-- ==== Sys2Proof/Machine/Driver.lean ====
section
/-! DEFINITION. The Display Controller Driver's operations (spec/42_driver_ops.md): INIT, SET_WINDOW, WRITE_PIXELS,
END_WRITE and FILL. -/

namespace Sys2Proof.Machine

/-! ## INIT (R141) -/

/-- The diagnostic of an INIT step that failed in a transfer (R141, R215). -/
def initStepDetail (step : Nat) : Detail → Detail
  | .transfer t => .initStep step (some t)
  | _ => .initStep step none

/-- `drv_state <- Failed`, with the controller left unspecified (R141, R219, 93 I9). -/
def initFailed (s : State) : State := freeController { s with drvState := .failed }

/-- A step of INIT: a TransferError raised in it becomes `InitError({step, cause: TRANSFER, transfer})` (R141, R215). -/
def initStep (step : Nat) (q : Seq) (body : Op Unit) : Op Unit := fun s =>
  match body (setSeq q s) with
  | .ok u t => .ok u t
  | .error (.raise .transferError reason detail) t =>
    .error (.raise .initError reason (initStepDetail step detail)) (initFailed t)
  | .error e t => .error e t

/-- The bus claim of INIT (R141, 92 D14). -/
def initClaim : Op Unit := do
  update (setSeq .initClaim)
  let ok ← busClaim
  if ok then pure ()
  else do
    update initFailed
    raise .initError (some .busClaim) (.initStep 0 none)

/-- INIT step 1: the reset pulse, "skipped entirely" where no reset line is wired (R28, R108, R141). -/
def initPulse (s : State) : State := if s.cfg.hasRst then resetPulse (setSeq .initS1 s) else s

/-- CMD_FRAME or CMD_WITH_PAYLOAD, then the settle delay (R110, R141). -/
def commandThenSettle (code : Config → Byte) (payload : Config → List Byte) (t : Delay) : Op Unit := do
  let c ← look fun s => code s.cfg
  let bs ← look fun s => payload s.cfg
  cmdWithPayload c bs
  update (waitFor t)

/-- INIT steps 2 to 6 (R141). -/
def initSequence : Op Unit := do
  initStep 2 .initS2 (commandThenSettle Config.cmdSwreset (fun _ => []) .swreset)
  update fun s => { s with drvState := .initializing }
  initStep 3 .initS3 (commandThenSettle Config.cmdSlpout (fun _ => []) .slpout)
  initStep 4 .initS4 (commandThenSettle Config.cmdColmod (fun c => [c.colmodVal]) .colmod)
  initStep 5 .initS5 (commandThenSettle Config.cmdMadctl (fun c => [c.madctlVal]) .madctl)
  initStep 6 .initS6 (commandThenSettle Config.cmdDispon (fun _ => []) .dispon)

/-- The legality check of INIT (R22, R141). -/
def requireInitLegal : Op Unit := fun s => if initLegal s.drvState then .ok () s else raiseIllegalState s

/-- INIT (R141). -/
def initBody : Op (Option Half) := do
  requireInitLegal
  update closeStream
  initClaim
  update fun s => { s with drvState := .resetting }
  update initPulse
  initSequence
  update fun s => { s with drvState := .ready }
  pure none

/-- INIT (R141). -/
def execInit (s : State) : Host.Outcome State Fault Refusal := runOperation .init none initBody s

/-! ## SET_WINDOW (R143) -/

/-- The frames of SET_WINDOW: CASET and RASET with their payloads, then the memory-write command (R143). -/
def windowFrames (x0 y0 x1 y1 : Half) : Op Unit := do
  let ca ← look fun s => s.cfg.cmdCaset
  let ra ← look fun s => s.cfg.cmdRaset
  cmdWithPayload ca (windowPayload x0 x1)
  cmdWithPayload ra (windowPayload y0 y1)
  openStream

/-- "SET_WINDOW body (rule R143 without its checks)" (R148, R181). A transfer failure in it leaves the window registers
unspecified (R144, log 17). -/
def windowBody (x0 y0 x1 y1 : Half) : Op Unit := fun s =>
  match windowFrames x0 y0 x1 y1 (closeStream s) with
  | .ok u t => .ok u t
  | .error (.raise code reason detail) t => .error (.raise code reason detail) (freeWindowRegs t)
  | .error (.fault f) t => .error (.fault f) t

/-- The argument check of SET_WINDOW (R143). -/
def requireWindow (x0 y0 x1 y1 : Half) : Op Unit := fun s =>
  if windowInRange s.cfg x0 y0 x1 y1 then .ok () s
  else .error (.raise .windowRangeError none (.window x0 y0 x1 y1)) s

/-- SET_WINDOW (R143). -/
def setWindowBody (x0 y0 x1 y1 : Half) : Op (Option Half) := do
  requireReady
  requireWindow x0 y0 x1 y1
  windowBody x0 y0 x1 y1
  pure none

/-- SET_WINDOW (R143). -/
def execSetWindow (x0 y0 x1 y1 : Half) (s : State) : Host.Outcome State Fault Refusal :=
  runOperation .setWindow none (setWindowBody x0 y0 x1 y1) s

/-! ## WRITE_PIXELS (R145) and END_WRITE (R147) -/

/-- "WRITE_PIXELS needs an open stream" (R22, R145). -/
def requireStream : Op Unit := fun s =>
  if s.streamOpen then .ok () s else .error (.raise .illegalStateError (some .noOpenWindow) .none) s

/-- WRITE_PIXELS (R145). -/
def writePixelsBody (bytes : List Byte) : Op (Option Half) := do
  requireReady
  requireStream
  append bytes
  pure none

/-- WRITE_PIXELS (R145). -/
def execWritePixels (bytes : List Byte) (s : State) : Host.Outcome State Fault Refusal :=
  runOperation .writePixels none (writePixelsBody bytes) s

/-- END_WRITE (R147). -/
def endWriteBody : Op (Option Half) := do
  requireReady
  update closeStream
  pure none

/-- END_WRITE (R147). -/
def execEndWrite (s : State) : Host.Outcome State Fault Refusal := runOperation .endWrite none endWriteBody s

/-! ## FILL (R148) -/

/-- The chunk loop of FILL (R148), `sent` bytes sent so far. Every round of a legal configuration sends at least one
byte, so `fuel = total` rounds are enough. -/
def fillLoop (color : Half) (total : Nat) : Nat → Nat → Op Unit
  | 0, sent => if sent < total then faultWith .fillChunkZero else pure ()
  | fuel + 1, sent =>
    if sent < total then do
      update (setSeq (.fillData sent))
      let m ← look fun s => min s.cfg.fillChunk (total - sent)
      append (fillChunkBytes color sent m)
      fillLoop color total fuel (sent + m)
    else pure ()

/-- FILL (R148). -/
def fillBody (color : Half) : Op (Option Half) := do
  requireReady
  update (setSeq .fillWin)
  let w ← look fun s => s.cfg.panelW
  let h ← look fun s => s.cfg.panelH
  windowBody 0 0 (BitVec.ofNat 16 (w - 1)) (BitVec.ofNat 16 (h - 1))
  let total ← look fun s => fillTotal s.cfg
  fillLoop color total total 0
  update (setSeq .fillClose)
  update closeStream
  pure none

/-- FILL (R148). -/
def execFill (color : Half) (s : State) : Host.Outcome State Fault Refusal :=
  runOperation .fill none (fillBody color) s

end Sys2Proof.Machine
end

> [About this task]:
Say how many lines of the material above include the word "requireWindow", giving the number alone.

> [Answer for this exercise]:
2